The announcement of the leftover funds came during a report from state auditors about the performance of Idaho’s now-outsourced Medicaid behavioral health plan.
Lawmakers had asked auditors to evaluate, among other things, the way Idaho’s plan was created.
Idaho is not the only state to have outsourced its mental health Medicaid program — under a model called “managed care,” in which an insurance company runs the program from handling customer calls to paying providers.
But Idaho is the only state to have split up its outpatient and inpatient behavioral health money — with most states lumping those pots of money together, to make it easier to shift patients to more-affordable preventive care and away from expensive hospital care.
The Office of Performance Evaluations presented its report on the program Monday. Among other things, analysts from the office said Idaho crafted the program intentionally to focus on outpatient managed care because it wanted to cut back on what it believed was overuse of a type of outpatient rehabilitation that cost tens of millions of dollars a year. But it failed to communicate its intentions to providers, causing confusion and anger.

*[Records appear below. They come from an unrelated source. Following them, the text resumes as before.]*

-- ==== Sys2Proof/Machine/InputOutput.lean ====
section
/-! DEFINITION. input and output (42_io.md). -/

namespace Sys2Proof.Machine

/-- `Perform(3)` after its destination is resolved: the head of `IQ` goes to Memory, or the Engine is Blocked with
nothing changed (42_io.md R85). -/
def Engine.inputTo (e : Engine) (t : Int) : Except FaultInfo Engine :=
  match dequeue e.iq with
  | none => .ok { e with st := .blocked }
  | some (v, q) => ({ e with iq := q } : Engine).store t v 2

/-- `Perform(4)` after its source is resolved; only a finite `OQ_DEPTH` can make it fault (42_io.md R86;
60_exceptions.md R123). -/
def Engine.outputOf (e : Engine) (depth : Option Nat) (v : Word) : Except FaultInfo Engine :=
  if queueFull depth e.oq then .error ⟨.queueOverflow, v⟩
  else .ok (({ e with oq := enqueue e.oq v } : Engine).advance 2)

/-- input, `mem[dst] = dequeue(input)`; a fault of the destination comes before Blocked (42_io.md R85;
40_execution-cycle.md R79). -/
def execInput (d : Param) (s : State) : Host.Outcome State Fault Refusal :=
  s.retire (match dst s.eng.mem 1 d with
    | .error f => .error f
    | .ok t => s.eng.inputTo t)

/-- output, `enqueue(output, val(a))` (42_io.md R86). -/
def execOutput (a : Param) (s : State) : Host.Outcome State Fault Refusal :=
  s.retire (match val s.eng.mem 1 a with
    | .error f => .error f
    | .ok v => s.eng.outputOf s.cfg.oqDepth v)

end Sys2Proof.Machine
end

Many providers voiced complaints to the Statesman and other news outlets during the first year of the contract. Among their complaints were that Optum was reimbursing them pennies on the dollar; that payments were sporadic; that Optum was accidentally sending private patient information to the wrong providers; and that they had to lay off employees and divert staff time to administration.
They have said they lost money during the first year. Optum Idaho said it did not have leftover funds in its first year.
Providers also have said their patients were more frequently ending up in crisis — in the hospital or jail — because of the changes made by Optum. The Office of Performance Evaluations report did not bear that out, but analysts said they did not look at every place a patient ends up during a mental health crisis.
“Annual per-member per-month inpatient costs paid by the Division of Medicaid increased only 0.8 percent during the first year of the contract,” the report said.
The Office of Performance Evaluations analysts said the changes made by Optum likely would have been made by any other company Idaho hired to run its mental health contract. But, they said, the shortfalls in communication did not help when the contract got off to a rocky start, with lengthy call hold times and other problems.